In analyzing redox reactions, it's essential to identify the oxidation states of the elements involved. The oxidation state is a conceptual charge that an atom would have if the compound was composed of ions. Oxidation involves an increase in oxidation state, while reduction involves a decrease. Disproportionation reactions are a unique type of redox reaction where a single element undergoes both oxidation and reduction simultaneously, transforming into at least two different products with different oxidation states.

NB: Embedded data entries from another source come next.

-- ==== Sys2Proof/WellFormed.lean ====
section
/-! DEFINITION. Which commands are well formed. Only two rows carry data whose shape the spec bounds: a grabber
request (R123) and the bytes of a load (R163). -/

namespace Sys2Proof

/-- A grabber request as R123 bounds it: 1 to 4,096 bytes, and not a configuration request. A memory write carries
all its bytes and does not cross a 4 KiB boundary; a read carries none; a completion or message no more than its
length. -/
def Request.fromGrabber (r : Request) : Bool :=
  decide (1 ≤ r.len) && decide (r.len ≤ Config.pageBytes) &&
    match r.kind with
    | .memWrite =>
      decide (r.data.length = r.len) && decide (r.addr.toNat % Config.pageBytes + r.len ≤ Config.pageBytes)
    | .memRead => decide (r.data = [])
    | .completion => decide (r.data.length ≤ r.len)
    | .message => decide (r.data.length ≤ r.len)
    | .config => false

/-- The bytes of a load: a 64-byte store header and a 256-byte profile record (R163). -/
def loadBytesWellFormed (header record : List Byte) : Bool :=
  decide (header.length = Config.storeHeaderBytes) && decide (record.length = Config.profileRecordBytes)

/-- The command is one that its row admits. -/
def Instr.wellFormed : Instr → Bool
  | .grabberRequestAccept req => req.fromGrabber
  | .loadReadEnd header record => loadBytesWellFormed header record
  | .powerOn | .resetPin | .resetEnd | .encoderTransition _ _ _ | .markChange _ | .candidateQualifies
  | .windowRunsOut | .fire _ | .triggerPulseEnd _ | .latencyExpiry _ | .stall _ | .holdChange _
  | .pieceAdmission | .passThroughAdmission | .fence _ | .frameItemAdmission | .reportGroupForm
  | .reportRecordAdmission | .messageInterrupt | .statusEvent | .egressSend | .downstreamRequest _
  | .downstreamSend | .hostLinkFirstUp | .hostLinkReset | .hostLinkReturn | .grabberLinkTrained
  | .grabberLinkLoss | .speedIntervalExpiry | .speedBlockEnd | .clearPulse _ | .pselChange _
  | .pselDebounceExpiry | .drainEnd | .sreqAssert | .sreqRelease | .storeGrant | .loadingStart => true

end Sys2Proof
end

Chemical Equation Balancing

Why Balance Chemical Equations

The law of conservation of mass dictates that matter cannot be created or destroyed in an isolated system. This law applies to chemical reactions, so the atoms of the reactants should equal the atoms of the products. This is where balancing chemical equations comes into play. When a chemical equation is balanced, it accurately represents the conservation of atoms.

To balance a chemical equation, one must ensure that the number of atoms of each element is the same on both the reactant and product sides. In disproportionation reactions, the balancing act is slightly more complex due to the same element undergoing both oxidation and reduction. For instance, when balancing the disproportionation reaction of nickel (II) ion to nickel metal and nickel (II) ion, careful attention to both the elements and the charges is required for each half-reaction before combining them into a balanced overall equation.

The Half-Reaction Method

Applying the Half-Reaction Method

The half-reaction method is an invaluable tool for balancing complex redox reactions, particularly those involving disproportionation. It breaks down a redox reaction into its constituent half-reactions, one for oxidation and one for reduction. The steps involve balancing the atoms except for oxygen and hydrogen first, followed by adding water molecules to balance oxygen atoms and hydrogen ions (H+) or hydroxide ions (OH-) to balance hydrogen atoms, depending on whether the reaction is in an acidic or basic solution.

After atoms are balanced, the next step is to balance the charge by adding electrons. The number of electrons lost in the oxidation half-reaction should equal the number gained in the reduction half-reaction. By separately balancing and then combining the half-reactions, the overall chemical equation can be balanced. This method illuminates the electron transfer process, making it easier to understand the redox behavior of the disproportionating element, as exemplified in the textbook exercises provided.